Repeat word for word every line of the data below, from the first through the line containing "The fields are", and stop there.

Material supplied section start

-- ==== Sys2Proof/Syntax.lean ====
section
/-! DEFINITION. The instructions: one constructor for each of the 22 rows of `spec/opcode_table.json`
(`30_encoding.md` R87).

The fields are the RAW operand words `a`, `b`, `c` (R8, R94). They are not classified here: an operand is
resolved inside its instruction's rule, at the point the rule names, and one the rule does not reach is
never checked (R90, R117). -/

namespace Sys2Proof

/-- The instruction set of R87. Operand roles are those of R85. -/
inductive Instr where
  /-- 0 HLT: stop normally (R190) -/
  | hlt
  /-- 1 SET a, b (R140) -/
  | set (a b : Word16)
  /-- 2 PUSH a (R141) -/
  | push (a : Word16)
  /-- 3 POP a (R142) -/
  | pop (a : Word16)
  /-- 4 EQ a, b, c (R161) -/
  | eq (a b c : Word16)
  /-- 5 GT a, b, c (R162) -/
  | gt (a b c : Word16)
  /-- 6 JMP a (R192) -/
  | jmp (a : Word16)
  /-- 7 JT a, b (R193) -/
  | jt (a b : Word16)
  /-- 8 JF a, b (R194) -/
  | jf (a b : Word16)
  /-- 9 ADD a, b, c (R163) -/
  | add (a b c : Word16)
  /-- 10 MULT a, b, c (R164) -/
  | mult (a b c : Word16)
  /-- 11 MOD a, b, c (R165) -/
  | mod (a b c : Word16)
  /-- 12 AND a, b, c (R166) -/
  | and (a b c : Word16)
  /-- 13 OR a, b, c (R167) -/
  | or (a b c : Word16)
  /-- 14 NOT a, b (R168) -/
  | not (a b : Word16)
  /-- 15 RMEM a, b (R143) -/
  | rmem (a b : Word16)
  /-- 16 WMEM a, b (R144) -/
  | wmem (a b : Word16)
  /-- 17 CALL a (R196) -/
  | call (a : Word16)
  /-- 18 RET (R197) -/
  | ret
  /-- 19 OUT a (R220) -/
  | out (a : Word16)
  /-- 20 IN a (R222); `in` is a word of Lean -/
  | inp (a : Word16)
  /-- 21 NOOP (R191) -/
  | noop
deriving DecidableEq, Repr

end Sys2Proof
end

Material supplied section end

Output of the task:
-- ==== Sys2Proof/Syntax.lean ====
section
/-! DEFINITION. The instructions: one constructor for each of the 22 rows of `spec/opcode_table.json`
(`30_encoding.md` R87).

The fields are the RAW operand words `a`, `b`, `c` (R8, R94). They are not classified here: an operand is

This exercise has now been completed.